-- ==== Sys2Proof/Machine/Alu.lean ====
section
/-! DEFINITION. What a lane operation computes from the values of its sources (05_lane_scalar_ops.md R126 to R140): operands and results are n-bit patterns as natural numbers (R123). -/

namespace Sys2Proof

/-- The format of one element (half of a packed format). -/
def Fmt.nf : Fmt → NF
  | .d => .f64
  | .s => .f32
  | .h | .h2 => .f16
  | .bf | .bf2 => .bf16

def Fmt.packed : Fmt → Bool
  | .h2 | .bf2 => true
  | _ => false

/-- The operand width n (R123). -/
def LaneOp.n (op : LaneOp) : Nat := if op.wide then 64 else 32

/-- One element operation over the halves of a packed format, or over the low bits of another (R103, R123). -/
def onFmt (f : Fmt) (g : Nat → Nat → Nat → Res) (a b c : Nat) : Res :=
  let w := f.nf.width
  let r0 := g (a % 2 ^ w) (b % 2 ^ w) (c % 2 ^ w)
  if f.packed then
    let r1 := g (a / 2 ^ 16 % 2 ^ 16) (b / 2 ^ 16 % 2 ^ 16) (c / 2 ^ 16 % 2 ^ 16)
    (r1.1 * 2 ^ 16 + r0.1, r0.2.or r1.2)
  else r0

/-- A value rounded to nearest even, counting NV when it is a NaN from inputs that are not (R111, R117, R135). -/
def roundRes (f : NF) (ins : List FVal) (v : FVal) : Res :=
  let r := fround f .rne v
  (r.code, { nv := v.isNan && !ins.any FVal.isNan, of := r.of })

/-- FMIN and FMAX on codes (R136): -0 is smaller than +0. -/
def minMax (f : NF) (max : Bool) (a b : Nat) : Res :=
  let x := fdec f a
  let y := fdec f b
  match x.isNan, y.isNan with
  | true, true => (f.nanCode, .none)
  | true, false => (b, .none)
  | false, true => (a, .none)
  | false, false =>
    let less := match x.cmp y with
      | .lt => true
      | .gt => false
      | .eq => x.neg? || !y.neg?
    (if less != max then a else b, .none)

/-- FADD to FMAX on codes of one format (R135, R136). -/
def FpOp.eval (j : FpOp) (f : NF) (a b c : Nat) : Res :=
  let x := fdec f a
  let y := fdec f b
  match j with
  | .fadd => roundRes f [x, y] (x.add y)
  | .fsub => roundRes f [x, y] (x.add y.negate)
  | .fmul => roundRes f [x, y] (x.mul y)
  | .ffma =>
    let z := fdec f c
    roundRes f [x, y, z] ((x.mul y).add z)
  | .fmin => minMax f false a b
  | .fmax => minMax f true a b

/-- The special and exact cases of FRSQ and FSQRT (R137). -/
def rootVal (recip : Bool) : FVal → FVal
  | .nan => .nan
  | .inf true => .nan
  | .inf false => if recip then .fin false 0 0 else .inf false
  | .fin n m e =>
    if m = 0 then if recip then .inf n else .fin n 0 0
    else if n then .nan
    else if recip then rsqrtPos m e else sqrtPos m e

/-- FRCP to FCOS on codes (R137). -/
def FuOp.eval (j : FuOp) (f : NF) (a b : Nat) : Res :=
  let x := fdec f a
  let fin (r : Rnd) : Res := (r.code, { nv := r.code = f.nanCode && !x.isNan, of := r.of })
  match j with
  | .frcp => roundRes f [x] ((FVal.fin false 1 0).div x)
  | .frsq => roundRes f [x] (rootVal true x)
  | .fsqrt => roundRes f [x] (rootVal false x)
  | .fdiv => roundRes f [x, fdec f b] (x.div (fdec f b))
  | .fex2 => fin (fexp2 f a x)
  | .flg2 => fin (flog2 f a x)
  | .fsin => fin (ftrig f false a x)
  | .fcos => fin (ftrig f true a x)

/-- ShiftR and ShiftL (02_words.md R69). -/
def shiftL (n x c : Nat) : Nat := if n ≤ c then 0 else (x <<< c) % 2 ^ n
def shiftR (n x c : Nat) : Nat := if n ≤ c then 0 else (x % 2 ^ n) >>> c

/-- Bit `i` moved to bit `n - 1 - i` (R128). -/
def bitRev : Nat → Nat → Nat
  | 0, _ => 0
  | n + 1, x => (x % 2) * 2 ^ n + bitRev n (x / 2)

/-- Integer arithmetic, logic, shifts and counts (R126, R128). -/
def IntOp.eval (j : IntOp) (n a b c : Nat) : Nat :=
  let sa := sext a n
  let sb := sext b n
  match j with
  | .iadd => (a + b) % 2 ^ n
  | .isub => wrap n ((a : Int) - b)
  | .imul => (a * b) % 2 ^ n
  | .imulh => wrap n ((sa * sb) / (2 ^ n : Int))
  | .imulhUs => a * b / 2 ^ n
  | .imad => (a * b + c) % 2 ^ n
  | .imin => wrap n (min sa sb)
  | .iminUs => min a b
  | .imax => wrap n (max sa sb)
  | .imaxUs => max a b
  | .iabs => sa.natAbs % 2 ^ n
  | .and => Nat.land a b
  | .or => Nat.lor a b
  | .xor => Nat.xor a b
  | .andn => Nat.land a (bitNot b n)
  | .shl => shiftL n a b
  | .shr => shiftR n a b
  | .sar => wrap n (sa / (2 ^ (if n ≤ b then n - 1 else b) : Int))
  | .rotl =>
    let k := b % n
    Nat.lor (shiftL n a k) (shiftR n a (n - k))
  | .popc => popCount n a
  | .clz => if a = 0 then n else n - 1 - a.log2
  | .brev => bitRev n a

/-- IDIV and IREM (R127). -/
def divEval (rem us : Bool) (n a b : Nat) : Nat :=
  if b = 0 then if rem then a else 2 ^ n - 1
  else if us then if rem then a % b else a / b
  else
    let q := (sext a n).tdiv (sext b n)
    wrap n (if rem then sext a n - q * sext b n else q)

/-- The position and the length of a bit field after clipping (R129). -/
def fieldOf (n ctl : Nat) : Nat × Nat :=
  let pos := bits ctl 7 0
  let len := bits ctl 15 8
  if n ≤ pos then (pos, 0) else if n < pos + len then (pos, n - pos) else (pos, len)

/-- BFX and BFX.US (R129). -/
def bfxEval (us : Bool) (n a ctl : Nat) : Nat :=
  let (pos, len) := fieldOf n ctl
  let f := shiftR n a pos % 2 ^ len
  if us then f else wrap n (sext f len)

/-- BFI (R129). -/
def bfiEval (n a b ctl : Nat) : Nat :=
  let (pos, len) := fieldOf n ctl
  let m := shiftL n (2 ^ len - 1) pos
  Nat.lor (Nat.land a (bitNot m n)) (Nat.land (shiftL n b pos) m)

/-- Result byte `j` of PRMT below which `r` is already built (R130). -/
def prmtByte (x c r j : Nat) : Nat :=
  if bitOf c (12 + j) then
    if bitOf c 16 && j != 0 && bitOf r (8 * j - 1) then 0xFF else 0
  else (x >>> (8 * bits c (3 * j + 2) (3 * j))) % 256

/-- PRMT (R130). -/
def prmtEval (a b c : Nat) : Nat :=
  let x := a + b * 2 ^ 32
  let r0 := prmtByte x c 0 0
  let r1 := r0 + prmtByte x c r0 1 * 2 ^ 8
  let r2 := r1 + prmtByte x c r1 2 * 2 ^ 16
  r2 + prmtByte x c r2 3 * 2 ^ 24

/-- IDX2 (R131). -/
def idx2Eval (a b c : Nat) : Nat :=
  (a % 2 ^ 16 * (b % 2 ^ 16) + a / 2 ^ 16 * (b / 2 ^ 16) + c) % 2 ^ 32

/-- ICMP's condition (R132). -/
def icmpCond (us : Bool) (n a b c : Nat) : Bool :=
  let lt := if us then decide (a < b) else decide (sext a n < sext b n)
  match c % 8 with
  | 0 => a == b
  | 1 => a != b
  | 2 => lt
  | 3 => lt || a == b
  | 4 => !(lt || a == b)
  | 5 => !lt
  | 6 => Nat.land a b == 0
  | _ => Nat.land a b != 0

/-- FCMP's condition on one element (R132). -/
def fcmpCond (f : NF) (a b c : Nat) : Bool :=
  let x := fdec f a
  let y := fdec f b
  let un := x.isNan || y.isNan
  let o := x.cmp y
  match c % 8 with
  | 0 => !un && o == .eq
  | 1 => un || o != .eq
  | 2 => !un && o == .lt
  | 3 => !un && o != .gt
  | 4 => !un && o == .gt
  | 5 => !un && o != .lt
  | 6 => un
  | _ => !un

/-- The condition of a compare, over both halves of a packed format (R133). -/
def LaneOp.cond (op : LaneOp) (a b c : Nat) : Bool :=
  match op with
  | .icmp l us => icmpCond us (if l then 64 else 32) a b c
  | .fcmp f =>
    let w := f.nf.width
    fcmpCond f.nf (a % 2 ^ w) (b % 2 ^ w) c &&
    (!f.packed || fcmpCond f.nf (a / 2 ^ 16 % 2 ^ 16) (b / 2 ^ 16 % 2 ^ 16) c)
  | _ => false

/-- FRND on a code (R139). -/
def frndEval (f : NF) (rm : Rm) (a : Nat) : Nat :=
  match fdec f a with
  | .nan => f.nanCode
  | .inf _ => a
  | .fin n m e =>
    let x := toInteger rm n m e
    (fround f .rz (.fin n x.natAbs 0)).code

/-- A mask of `n` ones when `b` holds. -/
def onesIf (n : Nat) (b : Bool) : Nat := if b then 2 ^ n - 1 else 0

/-- What a lane operation computes from its sources (R126 to R140). FLDX beyond 2^±8192 rounds as at that bound. -/
def LaneOp.eval (op : LaneOp) (a b c : Nat) : Res :=
  match op with
  | .fp j f => onFmt f (j.eval f.nf) a b c
  | .fu j f => onFmt f (fun x y _ => j.eval f.nf x y) a b c
  | .int j _ => (j.eval op.n a b c, .none)
  | .prmt => (prmtEval a b c, .none)
  | .mov _ => (a, .none)
  | .lea _ => ((a + b * 2 ^ (c % 16)) % 2 ^ op.n, .none)
  | .idx2 => (idx2Eval a b c, .none)
  | .fldx f =>
    let x := fdec f.nf (a % 2 ^ f.nf.width)
    roundRes f.nf [x] (x.scale (max (-8192) (min 8192 (sext b op.n))))
  | .div rem _ us => (divEval rem us op.n a b, .none)
  | .bfx _ us => (bfxEval us op.n a b, .none)
  | .bfi _ => (bfiEval op.n a b c, .none)
  | .icmp _ us => (onesIf op.n (icmpCond us op.n a b c), .none)
  | .fcmp f => onFmt f (fun x y _ => (onesIf f.nf.width (fcmpCond f.nf x y c), .none)) a b 0
  | .fcls f =>
    if f.packed then
      (fclass f.nf (a / 2 ^ 16 % 2 ^ 16) * 2 ^ 16 + fclass f.nf (a % 2 ^ 16), .none)
    else (fclass f.nf (a % 2 ^ f.nf.width), .none)
  | .sel _ => (if c != 0 then a else b, .none)

/-- FRND in every format (R139); no event is counted. -/
def frndFmt (f : Fmt) (rm : Rm) (a : Nat) : Res :=
  onFmt f (fun x _ _ => (frndEval f.nf rm x, .none)) a 0 0

/-- Whether source `i` of a lane operation is a floating-point operand, and in which format (R123). -/
def LaneOp.floatSrc (op : LaneOp) (i : Nat) : Option Fmt :=
  match op with
  | .fp _ f | .fu _ f | .fcls f => some f
  | .fldx f => if i = 0 then some f else none
  | .fcmp f => if i < 2 then some f else none
  | _ => none

/-- The FP32 codes of the inline constants 112 to 127 (02_words.md R40). -/
def constF32 : List Nat :=
  [0x3F000000, 0xBF000000, 0x3F800000, 0xBF800000, 0x40000000, 0xC0000000, 0x40800000, 0xC0800000,
   0x3E800000, 0xBE800000, 0x40490FDB, 0x3E22F983, 0x3F317218, 0x3FB8AA3B, 0x7F800000, 0xFF800000]

/-- The inline constant of index 64 + `i` in an integer operation of width `n` (R40). -/
def constInt (n i : Nat) : Nat :=
  if i < 32 then i else if i < 48 then wrap n ((i : Int) - 48) else constF32.getD (i - 48) 0

/-- A code in both halves of a packed format. -/
def Fmt.both (f : Fmt) (x : Nat) : Nat := if f.packed then x * 2 ^ 16 + x else x

/-- π, 1/(2π), ln 2 and log2 e times 2^110, to the nearest integer, by index less 64 (R40): no rounding of them to a format
of the machine falls within their error. -/
def irrational : List (Nat × Nat) :=
  [(58, 0xC90FDAA22168C234C4C6628B80DC), (59, 0xA2F9836E4E441529FC2757D1F53), (60, 0x2C5C85FDF473DE6AF278ECE600FD),
   (61, 0x5C551D94AE0BF85DDF43FF68348F)]

/-- The inline constant of index 64 + `i` in a floating-point operation, before its rounding to the operand's format (R40). -/
def constReal (i : Nat) : FVal :=
  if i < 32 then .ofInt i else if i < 48 then .ofInt ((i : Int) - 48)
  else match irrational.lookup i with
    | some m => .fin false m (-110)
    | none => fdec .f32 (constF32.getD (i - 48) 0)

/-- The constant in the operand's format (R40). -/
def constFloat (f : Fmt) (i : Nat) : Nat := f.both (fround f.nf .rne (constReal i)).code

/-- ImmValue (R45, R76): the 17-bit immediate `i` in the operand width; a compare's immediate stands for
B in bits 16:3 and for the condition in bits 2:0. -/
def LaneOp.immVal (op : LaneOp) (i : Nat) : Nat :=
  match op.immType with
  | some .signed => wrap op.n (sext i 17)
  | some .unsigned => i
  | some (.float f) =>
    match f with
    | .s => i * 2 ^ 15
    | .d => (fround .f64 .rne (fdec .f32 (i * 2 ^ 15))).code
    | _ => f.both (i % 2 ^ 16)
  | some (.compare us) => if us then i / 8 else wrap op.n (sext (i / 8) 14)
  | none => 0

end Sys2Proof
end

▶ Task to carry out
The expected answer is each line of the records above that includes the string "frndEval".

▶ Solution
def frndEval (f : NF) (rm : Rm) (a : Nat) : Nat :=
  onFmt f (fun x _ _ => (frndEval f.nf rm x, .none)) a 0 0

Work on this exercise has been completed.